# has anyone ever used WV SmokeShop



## Nick S. (Jul 10, 2011)

I was just wondering if anyone had ever used WV SmokeShopDOTcom? They have some really good prices on Stokkebye tobacco $7.99 for 4 oz of Bulls Eye Flake, and their prices for pipe cleaners are good as well. Not much else of a selection, but the bulk prices are great.


----------



## freestoke (Feb 13, 2011)

Yeah, I got some PS flakes from there a while back. No problems, if that's what you're asking.


----------



## Nick S. (Jul 10, 2011)

Thanks Jim, that is what I was wondering... It just seemed that maybe the prices were a little too good, but I am glad to know the site is legit.


----------



## WyoBob (Mar 6, 2007)

Call them and make sure what you want in stock. Don't order through the web site. (Based on my experience.)


----------



## JD11 (Aug 21, 2008)

I've ordered from them before.. No problems with my order...


----------



## dgerwin11 (Jun 19, 2011)

I have ordered from them 2x. Can't speak to tobacco, but I did buy 4 pipes. Order was processed quickly and correctly. When I opened the packages I was surprised to find pipe cleaners as a gift. Seeing as how each order was for a KW Saxon and a basket pipe, it's not like I dropped big bucks on them. Legit and I think classy


----------



## Nick S. (Jul 10, 2011)

Thanks guys, I guess I will place an order then. Love that price on the PS flakes!


----------



## owaindav (Mar 7, 2010)

While I've never bought from them yet, I think it's one of Natedogg's go to sites. (I could be wrong about the person but there used to be someone on here that talked about it a lot.)

I keep trying to pull the trigger but end up talking myself out of it. One day soon though, I'm going to pick up one of their tubs of Walnut.


----------



## WyoBob (Mar 6, 2007)

Nick S. said:


> Thanks guys, I guess I will place an order then. Love that price on the PS flakes!


PS LNF was what I was after when I ordered online with them.

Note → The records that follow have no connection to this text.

-- ==== Sys2Proof/Machine/Wq.lean ====
section
/-! DEFINITION. Work queues (chapter 03): entries and their completion, the status record, error stop, doorbells and pushes. -/

namespace Sys2Proof.Machine

/-- Queue states of WQ_CTX_CTL.STATE. -/
abbrev qsOff : Nat := 0
abbrev qsEnabling : Nat := 1
abbrev qsRun : Nat := 2
abbrev qsHold : Nat := 3
abbrev qsDraining : Nat := 4
abbrev qsError : Nat := 5

/-- Causes of R117. -/
abbrev qeMalformed : Nat := 1
abbrev qeFetch : Nat := 2
abbrev qeOverrun : Nat := 3
abbrev qeDoubleTrap : Nat := 4
abbrev qeStatus : Nat := 5
abbrev qeHandlerStop : Nat := 6
abbrev qeCfg : Nat := 7

def Dev.qst (d : Dev) (q : Nat) : Nat := d.rd F.WQ_CTX_CTL_STATE q
def Dev.queue (d : Dev) (q : Nat) : Queue := Tbl.get d.wq.qs {} q
def Dev.setQueue (d : Dev) (q : Nat) (x : Queue) : Dev := { d with wq.qs := Tbl.set {} q x d.wq.qs }
def Dev.updQueue (d : Dev) (q : Nat) (g : Queue → Queue) : Dev := d.setQueue q (g (d.queue q))
def Dev.qFn (d : Dev) (q : Nat) : Nat := d.rd F.WQ_CTX_CFG_FN q
def Dev.qProd (d : Dev) (q : Nat) : Nat := d.rd F.WQ_CTX_PROD_SEQ_PROD q
def Dev.qDisp (d : Dev) (q : Nat) : Nat := d.rd F.WQ_CTX_DISP_SEQ_DISP q
def Dev.qComp (d : Dev) (q : Nat) : Nat := d.rd F.WQ_CTX_COMP_SEQ_COMP q
/-- N. -/
def Dev.qSize (d : Dev) (q : Nat) : Nat := 2 ^ d.rd F.WQ_CTX_RING_LOG2_SIZE q
/-- a - b modulo 2^32 (R89). -/
def seqSub (a b : Nat) : Nat := (a % 2 ^ 32 + 2 ^ 32 - b % 2 ^ 32) % 2 ^ 32

def Queue.ent (x : Queue) (s : Nat) : Entry := Tbl.get x.ents {} s
def Dev.updEnt (d : Dev) (q s : Nat) (g : Entry → Entry) : Dev :=
  d.updQueue q (fun x => { x with ents := Tbl.put s (g (x.ent s)) x.ents })

/-! ### Readiness and the choice among a function's queues (R105, R107) -/

/-- Lines of the descriptor cache (R108): key queue * 2^32 + sequence number. -/
def lineKey (q s : Nat) : Nat := q * 2 ^ 32 + s % 2 ^ 32

/-- The next entry to dispatch: one that RESUME runs again, or DISP. -/
def Dev.qNext (d : Dev) (q : Nat) : Option Nat :=
  match (d.queue q).redo with
  | some s => some s
  | none => if d.qDisp q = d.qProd q then none else some (d.qDisp q)

/-- The copy of entry s that the device holds. -/
def Dev.held (d : Dev) (q s : Nat) : Option Nat := Tbl.find d.wq.cache (lineKey q s)

/-- A get of the queue is held for reply space (R12). -/
def Dev.heldGet (d : Dev) (q : Nat) : Bool :=
  d.rma.slots.any (fun e => e.2.st == .hold && (Tbl.find d.rma.msgs e.2.msg).bind Msg.queue == some q)

/-- A queue is ready to dispatch (R105). FENCE is known where the device holds the entry. -/
def Dev.qReady (d : Dev) (q : Nat) : Bool :=
  let x := d.queue q
  d.qst q == qsRun && !d.flag F.WQ_CTX_CTL_HOLD q && x.fetch.isNone && !d.heldGet q &&
  x.running < d.rd F.WQ_CTX_CFG_THREADS_M1 q + 1 &&
  (match d.qNext q with
   | none => false
   | some s => match d.held q s with
     | some v => bitsOf v 35 1 == 0 || d.qComp q == s
     | none => true)

/-- Queues of function f in ascending order, those in RUN. -/
def Dev.queuesOf (d : Dev) (f : Nat) : List Nat :=
  ((d.listed R.WQ_CTX_CTL).filter (fun e => getBits e.2 0 3 == qsRun && d.qFn e.1 == f)).map Prod.fst

def Dev.wrrOf (d : Dev) (f : Nat) : Wrr := Tbl.get d.wq.wrr {} f

/-- Credit and burst of a queue in the round that stands. -/
def Wrr.creditOf (w : Wrr) (q : Nat) : Nat := if w.begun then Tbl.get w.credit 1 q else 0
def Wrr.burstOf (w : Wrr) (q : Nat) : Nat := Tbl.get w.burst 1 q

/-- A round begins: every queue of f has its weight. -/
def Dev.wrrRound (d : Dev) (f : Nat) (w : Wrr) : Wrr :=
  let qs := (d.listed R.WQ_CTX_CFG).filter (fun e => getBits e.2 0 10 == f)
  { w with
    begun := true
    credit := qs.foldl (fun t e => Tbl.set 1 e.1 (d.rd F.WQ_CTX_CFG_WEIGHT_M1 e.1 + 1) t) []
    burst := qs.foldl (fun t e => Tbl.set 1 e.1 (d.rd F.WQ_CTX_CFG_BURST_M1 e.1 + 1) t) [] }

/-- The fetch of a dispatched entry of queue q is under way, not waiting for page state: the entry is still to start. -/
def Dev.qFetching (d : Dev) (q : Nat) : Bool :=
  (d.queue q).fetch.isSome && !(d.queue q).fetchOld && !d.xlt.waits.any (fun e => e.2.2.1 == .wqFetch q)

/-- Once the entry being fetched has started, queue q is ready for the next one, as far as the device knows. -/
def Dev.qFollow (d : Dev) (q : Nat) : Bool :=
  let x := d.queue q
  let s := if x.redo.isSome then d.qDisp q else d.qDisp q + 1
  d.qFetching q && d.qst q == qsRun && !d.flag F.WQ_CTX_CTL_HOLD q && !d.heldGet q &&
  x.running + 1 < d.rd F.WQ_CTX_CFG_THREADS_M1 q + 1 && seqSub (d.qProd q) s != 0 && seqSub (d.qProd q) s < 2 ^ 31 &&
  (match d.held q (s % 2 ^ 32) with
   | some v => bitsOf v 35 1 == 0
   | none => true)

/-- Entries of q that its last grant serves and that have not started. -/
def Dev.qPending (d : Dev) (q : Nat) : Nat := if d.qFetching q then 1 else 0

/-- The round of f stands: an entry is still to start, or a queue has credit and is ready or follows one (R107). -/
def Dev.wrrStands (d : Dev) (f : Nat) (w : Wrr) : Bool :=
  (d.queuesOf f).any (fun q => d.qFetching q || (0 < w.creditOf q && d.qReady q))

/-- A round that no ready queue has credit in is over: the next one takes the weights of its own start (R107). -/
def Dev.wrrEnd (d : Dev) (f : Nat) : Dev :=
  let w := d.wrrOf f
  if !w.begun || d.wrrStands f w then d
  else { d with wq.wrr := Tbl.put f { w with begun := false, cur := none, credit := [], burst := [] } d.wq.wrr }

/-- The first queue after the one served last, in ascending order with wrap-around, that has credit and is ready. -/
def Dev.wrrScan (d : Dev) (w : Wrr) (qs : List Nat) : Option Nat :=
  let last := (w.cur.map Prod.fst).getD w.last
  (qs.filter (fun q => last < q) ++ qs.filter (fun q => q ≤ last)).find? (fun q =>
    0 < w.creditOf q && d.qReady q)

/-- The queue of f that its next grant serves (R107), with the round as it then stands; none while the burst of a queue
whose entry is being fetched goes on, or while no queue may be served. -/
def Dev.wrrPick (d : Dev) (f : Nat) : Option (Nat × Wrr) :=
  let w := d.wrrOf f
  let qs := d.queuesOf f
  let more := match w.cur with
    | some (q, n) => if n + d.qPending q < w.burstOf q && d.qPending q < w.creditOf q then some q else none
    | none => none
  match more.filter (fun q => d.qReady q || d.qFollow q) with
  | some q => if d.qReady q then some (q, w) else none
  | none =>
    match d.wrrScan w qs with
    | some q => some (q, { w with cur := some (q, 0) })
    | none =>
      if w.begun && d.wrrStands f w then none
      else
        let w := { d.wrrRound f w with cur := none }
        match d.wrrScan w qs with
        | some q => some (q, { w with cur := some (q, 0) })
        | none => none

/-! ### Accesses of a queue (R100, R123, R489, R600) -/

/-- Where a queue's access of `va` lies. -/
inductive QAcc where
  | ok (fn addr : Nat)
  | xlt
  | gate (byte : Nat)
  | wait

/-- A queue access of at most a page, for `work`. `phys` is the PHYS bit of its register. -/
def Dev.qAddr (d : Dev) (q va len : Nat) (k : Kind) (phys : Bool) (work : Work) : Dev × QAcc :=
  let f := d.qFn q
  if phys then
    match d.gateFail (18 + f / 256) 1 (some f) va len (kindNeed k) with
    | some b => (d.deny (18 + f / 256) 1 (some f) b, .gate b)
    | none => (d, .ok f va)
  else
    let asid := d.rd F.WQ_CTX_CFG_ASID q
    let r : XReq := { asid := asid, va := va, kind := k, priv := d.isPf f }
    let (d, x) := d.xlate r work false f
    match x with
    | .ok a => (d, .ok (d.asidFn asid) a)
    | .fault => (d, .xlt)
    | .page tv => (d.pageWait r work f tv, .wait)
    | .wait => (d, .wait)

Website showed in stock and my card was charged. I think it was around a week later that I received an e-mail saying they were out of stock and didn't know when they'd get more. I cancelled the order and did business somewhere else.

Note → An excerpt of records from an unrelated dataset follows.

def Stay.since : Stay → Nat
  | .inb c => c.since
  | .out c => c.since
  | .held h => h.since

/-- The cells of VC v that stay at port p. -/
def Dev.stays (d : Dev) (p v : Nat) : List Stay :=
  ((d.portSt p).inb.filter (fun c => c.cell.vc == v)).map Stay.inb ++
    ((d.portSt p).out.filter (fun c => c.t.cell.vc == v)).map Stay.out ++
    (d.rte.held.filter (fun h => h.hold.port == p && h.t.cell.vc == v)).map Stay.held

/-- A cell of this device that ends without being sent: Basecamp is told of its own (R515). -/
def Dev.ownGone (d : Dev) (t : TxCell) : Dev := if t.own && t.cls = 3 then d.ctlSent t.cell Status.UNREACHABLE else d

/-- The cell is discarded. -/
def Dev.endStay (d : Dev) (p : Nat) (s : Stay) : Dev :=
  let d := (d.advanceTo (s.since + d.residence)).bump F.RTE_DROP_RESIDENCE
  match s with
  | .inb c => d.leaveIn p c
  | .out c => (d.updPort p (fun x => { x with out := eraseFirst c x.out, again := eraseFirst c x.again })).ownGone c.t
  | .held h => ({ d with rte.held := eraseFirst h d.rte.held }).ownGone h.t

/-- The longest stay of a list. -/
def longest (l : List Stay) : Option Stay :=
  l.foldl (fun b s => match b with
    | none => some s
    | some x => if s.since < x.since then some s else some x) none

/-- CELL_RESIDENCE_EXPIRE: the cell of VC v that has stayed longest at port p. -/
def Dev.residenceExpire (d : Dev) (p v : Nat) : Dev :=
  match longest (d.stays p v) with
  | none => d
  | some s => d.endStay p s

/-- PORT_REDISCOVER (R325). -/
def Dev.rediscover (d : Dev) (p : Nat) : Dev :=
  let st := d.rtState p
  if st = rsDown || d.dark then d
  else if st = rsParked then d.updPort p (fun x => { x with wakeWant := true, rediscover := true })
  else d.discover p

/-- RTE_SEED_WRITE (R314): 0 acts as 1. -/
def Dev.seedWrite (d : Dev) (v : Word) : Dev :=
  { d.setReg R.RTE_SEED 0 v with rte.lfsr := if v = 0 then 1 else v }

/-! ### Belay timers -/

def Dev.ackTimerEnd (d : Dev) (p : Nat) : Dev :=
  match (d.portSt p).ackAt with
  | some t => if d.dark then d else (d.advanceTo (t + nsPs (d.ackTimer p))).ackEvent p
  | none => d

def Dev.replayTimeout (d : Dev) (p : Nat) : Dev :=
  match (d.portSt p).replayEnd with
  | some t =>
    if d.dark || (d.portSt p).replay.isEmpty then d
    else
      (((d.advanceTo (d.replayDue p t)).bump F.PRT_LNK_ERRCNT_REPLAY p).linkError p).startReplay p
  | none => d

def Dev.frameLifeEnd (d : Dev) (p : Nat) : Dev :=
  match (d.portSt p).replay with
  | r :: _ => if d.dark then d else (d.advanceTo (r.firstTx + usPs (d.frameLife p))).linkDown p 3
  | [] => d

/-- The states in which a port sends CREDIT and carries cells. -/
def Dev.running (d : Dev) (p : Nat) : Bool := !d.dark && (d.lnk p == lsUp || d.lnk p == lsDegraded)

def Dev.creditTimer (d : Dev) (p : Nat) : Dev :=
  if !d.running p then d
  else
    let x := d.portSt p
    let full := x.creditAt + usPs 1
    let due := match x.freedAt with
      | some t => if 8 ≤ x.freed then d.ps else min full (t + nsPs (clampTo 10 1000 (d.rd F.PRT_LNK_CFG_CREDIT_NS p)))
      | none => full
    (d.advanceTo due).sendCredit p

def Dev.initRepeat (d : Dev) (p : Nat) : Dev :=
  if d.lnk p != lsInit || d.dark then d
  else
    let d := d.advanceTo ((d.portSt p).discAt + usPs 1)
    (d.sendInit p).updPort p (fun x => { x with discAt := d.ps })

def Dev.discoverRepeat (d : Dev) (p : Nat) : Dev :=
  if d.rtState p = rsDown || d.lnk p = lsParked || d.dark then d
  else (d.advanceTo ((d.portSt p).discAt + usPs 100)).sendDiscover p

/-- A state of Belay that lasts too long ends in DOWN (R383). -/
def Dev.stateTimeout (d : Dev) (p st limit reason : Nat) : Dev :=
  if d.lnk p != st || d.dark then d else (d.advanceTo ((d.portSt p).since + limit)).linkDown p reason

def Dev.framingLoss (d : Dev) (p : Nat) : Dev :=
  if d.lnk p = lsInit || d.running p then (d.advanceTo ((d.portSt p).lastGood + usPs 1)).linkDown p 4 else d

def Dev.errDecay (d : Dev) (p : Nat) : Dev :=
  if d.dark then d
  else
    let d := d.advanceTo ((d.portSt p).decayAt + usPs (max 1 (d.rd F.PRT_LNK_ERR_ERR_DECAY_US p)))
    let d := d.wr F.PRT_LNK_STATE_LEVEL p (d.rd F.PRT_LNK_STATE_LEVEL p - 1)
    let d := d.updPort p (fun x => { x with decayAt := d.ps })
    if d.lnk p = lsDegraded && !d.flag F.PRT_LNK_ERR_RETRAIN_EN p && d.rd F.PRT_LNK_STATE_LEVEL p = 0 then
      ((d.setLnk p lsUp).fault 15).sendCredit p
    else d

/-- R378. -/
def Dev.creditAudit (d : Dev) (p : Nat) : Dev :=
  if d.lnk p = lsDown || d.lnk p = lsLock || d.lnk p = lsInit || d.dark then d
  else
    let x := d.portSt p
    let bad := (List.range 16).any (fun v =>
      x.dedHeld v + (x.limOut v + 65536 - x.gotOf v) % 65536 != dedCells ||
      x.peerDed < (x.limIn v + 65536 - x.usedOf v) % 65536)
    if bad || poolCells < x.poolHeld then d.fault 9 else d

/-- LINK_DOWN_CMD (R387). -/
def Dev.linkDownCmd (d : Dev) (p : Nat) : Dev :=
  if d.lnk p = lsDown || d.dark then d else (d.sendDownFrames p 1).linkDown p 1

/-! ### Cut-through (R370 to R372) -/

/-- Lanes of a map. -/
def laneCount (m : Nat) : Nat := ((List.range 4).filter (fun l => m / 2 ^ l % 2 == 1)).length
/-- Rates of a port's two directions, in 212.5 Gb/s lanes (R390). -/
def Dev.rateIn (d : Dev) (p : Nat) : Nat :=
  (if d.flag F.PRT_TRN_STAT_MODE_425 p then 2 else 1) * laneCount (d.rd F.PRT_TRN_STAT_RX_MAP p)
def Dev.rateOut (d : Dev) (p : Nat) : Nat :=
  (if d.flag F.PRT_TRN_STAT_MODE_425 p then 2 else 1) * laneCount (d.rd F.PRT_TRN_STAT_TX_MAP p)

/-- The cells of a frame that its port forwards before the verdict where their outputs admit it: those that `early` names, of a
frame in sequence, in transit with a good header. -/
def Dev.earlyCells (d : Dev) (p : Nat) (fr : DataFrame) : List Cell :=
  if d.dark || !fr.hdr.framed || fr.seq != d.nextRx p || !d.flag F.PRT_LNK_CFG_CUT_THROUGH_EN p || !(d.lnk p == lsUp || d.lnk p == lsDegraded) then []
  else (fr.cells.mapIdx (fun i c => (i, c))).filterMap (fun (e : Nat × Cell) =>
    if fr.early.getLsbD e.1 && e.2.hchkOk && (d.arrive p e.2).isNone then some e.2 else none)

/-- A conditional cell joins the queue of the output that routing gives, where its rate does not exceed the input's. -/
def Dev.condCell (d : Dev) (p : Nat) (c : Cell) : Dev :=
  let inp := some (d.rd F.RTE_PORT_CFG_KIND p)
  let (e, via, r) := d.route c inp
  match r with
  | .port q s =>
    if d.rateOut q ≤ d.rateIn p && c.hops < d.hopLimit then
      (e.enqueue (InCell.tx ⟨c, false, d.ps, none⟩) inp via q s d.ps).updPort q (fun x => { x with
        out := x.out.dropLast ++ (x.out.getLast?.toList.map (fun o => { o with cond := true })) })
    else d
  | _ => d

/-- The next frame of port q is a new DATA frame where it has cells (R362). -/
def Dev.dataTurn (d : Dev) (q : Nat) : Bool :=
  d.mayData q && !d.replays q && ((d.portSt q).ctl.isEmpty || (d.portSt q).lastCtl)

/-- Output q's frame with conditional cells whose verdict is bad: stomped, not kept, its other cells kept for the next frame, and
no credit taken (R371). -/
def Dev.stompOut (d : Dev) (q : Nat) : Dev :=
  let l := (d.takeCells q).2
  let rest := (l.map Prod.fst).filter (fun o => !o.cond)
  let d := if d.dataTurn q && l.any (fun e => e.1.cond) then
      let (h, d) := d.pick 97
      (d.putData q (d.txNext q) (plain l) h true).updPort q (fun x => { x with
        again := x.again ++ rest.filter (fun o => !x.again.contains o) })
    else d
  d.updPort q (fun x => { x with out := x.out.filter (fun o => !o.cond) })

/-- A frame that ends bad: the outputs of its conditional cells are stomped (R371, R372). -/
def Dev.cutBad (d : Dev) (p : Nat) (l : List Cell) : Dev :=
  let d := l.foldl (fun d c => d.condCell p c) d
  allPorts.foldl (fun d q => if (d.portSt q).out.any OutCell.cond then d.stompOut q else d) d

/-- Output q's frame ends good, with the HOLD words that passed before the verdict, where it holds conditional cells: those
beyond the first `n` of its queue (R371). -/
def Dev.heldFrame (d : Dev) (q n : Nat) : Dev :=
  if !d.dataTurn q then d
  else
    let (e, l) := d.takeCells q
    if !l.any (fun o => ((d.portSt q).out.drop n).contains o.1) then d
    else
      let (h, e) := e.pick 97
      e.sendData q (plain l) h

/-- A frame that ends good: its conditional cells go on as accepted ones. -/
def Dev.cutGood (d : Dev) (p : Nat) (l : List Cell) : Dev :=
  let n := allPorts.map (fun q => (q, (d.portSt q).out.length))
  let inp := some (d.rd F.RTE_PORT_CFG_KIND p)
  let d := l.foldl (fun d c => match (d.portSt p).inb.find? (fun x => x.cell == c) with
    | some x => match (d.route c inp).2.2 with
      | .port q _ => if d.rateOut q ≤ d.rateIn p then d.forwardCell p x inp else d
      | _ => d
    | none => d) d
  n.foldl (fun d e => if e.2 < (d.portSt e.1).out.length then d.heldFrame e.1 e.2 else d) d

/-- BELAY_DATA_RX: the frame, and what its port forwarded before its verdict (R364, R370), which CONDITIONAL counts at this port
(R561). -/
def Dev.dataRx (d : Dev) (p : Nat) (fr : DataFrame) : Dev :=
  let l := d.earlyCells p fr
  let e := d.dataIn p fr
  if l.isEmpty then e
  else
    let e := e.ev 8 4 (some p) none l.length
    if fr.verdict = .good then e.cutGood p l else e.cutBad p l

/-! ### Control frames (R379 to R384) -/

/-- Word Ck of a control body (R380). -/
def ctlWord (b : BitVec 512) (k : Nat) : Nat := bitsOf b.toNat (64 * k) 64

/-- A valid INIT tells the peer's advertisement and identity (R383, R384). -/
def Dev.peerInit (d : Dev) (p : Nat) (fr : CtlFrame) : Dev :=
  let c0 := ctlWord fr.body 0
  let d := d.updPort p (fun x => { x with
    seen := true, peerSeen := x.peerSeen || bitsOf c0 8 1 == 1, peerDed := bitsOf c0 16 8,
    peerPool := bitsOf c0 24 16, initId := ctlWord fr.body 1 })
  d.tryUp p

/-- What every control frame does by its header, and whether its body is to be used. -/
def Dev.ctlIn_ (d : Dev) (p : Nat) (fr : CtlFrame) : Dev × Bool := d.frameIn p fr.hdr fr.verdict

def Dev.initIn (d : Dev) (p : Nat) (fr : CtlFrame) : Dev :=
  if !(d.ctlIn_ p fr).2 || (d.ctlIn_ p fr).1.lnk p != lsInit then (d.ctlIn_ p fr).1
  else if bitsOf (ctlWord fr.body 0) 0 8 != 1 || bitsOf (ctlWord fr.body 0) 16 8 = 0 then (d.ctlIn_ p fr).1.linkDown p 8
  else (d.ctlIn_ p fr).1.peerInit p fr

/-- The peer's LIMIT values are taken (R374). -/
def Dev.takeLimits (d : Dev) (p : Nat) (fr : CtlFrame) : Dev :=
  d.updPort p (fun x => { x with
    limitIn := (List.range 16).foldl (fun t v => Tbl.put v (bitsOf fr.body.toNat (16 * v) 16) t) x.limitIn })

def Dev.creditIn (d : Dev) (p : Nat) (fr : CtlFrame) : Dev :=
  if !(d.ctlIn_ p fr).2 || !(d.ctlIn_ p fr).1.running p then (d.ctlIn_ p fr).1
  else (d.ctlIn_ p fr).1.takeLimits p fr

def Dev.discoverIn (d : Dev) (p : Nat) (fr : CtlFrame) : Dev :=
  if (d.ctlIn_ p fr).2 && (d.ctlIn_ p fr).1.running p then (d.ctlIn_ p fr).1.identityIn p (ctlWord fr.body 0)
  else (d.ctlIn_ p fr).1

def Dev.controlReserved (d : Dev) (p : Nat) (fr : CtlFrame) : Dev :=
  if (d.ctlIn_ p fr).2 then (d.ctlIn_ p fr).1.bump F.PRT_LNK_DROP_CTRL_UNKNOWN p else (d.ctlIn_ p fr).1

def Dev.downIn (d : Dev) (p : Nat) (fr : CtlFrame) : Dev :=
  if (d.ctlIn_ p fr).2 then (d.ctlIn_ p fr).1.linkDown p 5 else (d.ctlIn_ p fr).1

/-- What a TIME frame tells of the neighbour (R421). -/
def Dev.noteNbr (d : Dev) (src c0 : Nat) : Dev :=
  { d with time.nbr := Tbl.put src (bitsOf c0 16 1 == 1, bitsOf c0 24 8) d.time.nbr }

/-- The RESP to a TIME REQ is queued. -/
def Dev.answerTime (d : Dev) (p : Nat) (fr : CtlFrame) : Dev :=
  let c0 := ctlWord fr.body 0
  let d := d.noteNbr p c0
  let head := 1 + bitsOf c0 8 8 * 2 ^ 8 + d.rd F.TIME_STAT_LOCKED * 2 ^ 16 + d.rd F.TIME_STAT_GM_DIST * 2 ^ 24
  let t2 := d.ns16
  d.ctlFrame p 4 (head + ctlWord fr.body 1 * 2 ^ 64 + t2 / 2 ^ 16 * 2 ^ 128 +
    bitsOf fr.body.toNat 256 16 * 2 ^ 256 + t2 % 2 ^ 16 * 2 ^ 272)

/-- TIME REQ answered with a RESP that echoes ID and t1 and adds t2 (R381). -/
def Dev.timeReqIn (d : Dev) (p : Nat) (fr : CtlFrame) : Dev :=
  if (d.ctlIn_ p fr).2 then (d.ctlIn_ p fr).1.answerTime p fr else (d.ctlIn_ p fr).1

/-! ### Time gates (R352 to R355) -/

def Dev.gateSt (d : Dev) (p : Nat) : Gate := Tbl.get d.sch.gates {} p

/-- The gate's state and what SCH_GATE_CTL and SCH_GATE_ABASE show of it. -/
def Dev.setGate (d : Dev) (p : Nat) (g : Gate) : Dev :=
  let d := { d with sch.gates := Tbl.set {} p g d.sch.gates }
  let d := (d.wr F.SCH_GATE_CTL_ARMED p (if g.armed.isSome then 1 else 0)).wr F.SCH_GATE_CTL_ACTIVE p
    (if g.active.isSome then 1 else 0)
  match g.active with
  | some (k, n, b) =>
    let d := (d.wr F.SCH_GATE_CTL_ACTIVE_BANK p k).wr F.SCH_GATE_CTL_ACT_LEN p n
    (d.wr F.SCH_GATE_CTL_POSITION p (d.gateEntry p k n b d.ns)).setReg R.SCH_GATE_ABASE p (BitVec.ofNat 64 b)
  | none => (d.wr F.SCH_GATE_CTL_ACT_LEN p 0).wr F.SCH_GATE_CTL_POSITION p 0

/-- GATE_ARM (R354). -/
def Dev.gateArm (d : Dev) (p : Nat) : Dev :=
  let g := d.gateSt p
  let k := 1 - d.rd F.SCH_GATE_CTL_ACTIVE_BANK p
  let n := clampTo 1 64 (d.rd F.SCH_GATE_CTL_PEND_LEN p)
  let b := (d.reg R.SCH_GATE_PBASE p).toNat
  let opens := fun c => (List.range n).any (fun i => getBits (d.reg R.SCH_GATE_ENT (p * 128 + k * 64 + i)) (24 + c) 1 == 1)
  let late := b < d.ns + 1000
  let never := !(opens 0 && opens 1 && opens 2)
  if g.armed.isSome then d
  else if late || never then
    let d := if late then d.wr F.SCH_GATE_CTL_LATE p 1 else d
    if never then d.wr F.SCH_GATE_CTL_INVALID p 1 else d
  else d.setGate p { g with armed := some (k, n, b) }

def Dev.gateDisarm (d : Dev) (p : Nat) : Dev := d.setGate p { d.gateSt p with armed := none }

def Dev.gateDisable (d : Dev) (p : Nat) : Dev := (d.wr F.SCH_GATE_CTL_EN p 0).setGate p {}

That's the reason to order on the phone and make sure they have the product on hand and will send it to you after your card's been charged.


----------



## The Mad Professor (Jul 13, 2011)

I was pleased to read this thread this morning, as I'm out of LNF and LTF and have been looking for a store that actually has Bullseye in stock. The prices at WV Smoke Shop look good, although the shipping charges are ridiculous. I used Pipes and Cigars dot com to compare:

WV Smoke Shop wanted to charge me 50% of my bill for shipping. 
$11 shipping on a $24 order, for 13 ounces (Bullseye, LNF, LTF, and a sample of Cube Cut), $35.44 was the total amount.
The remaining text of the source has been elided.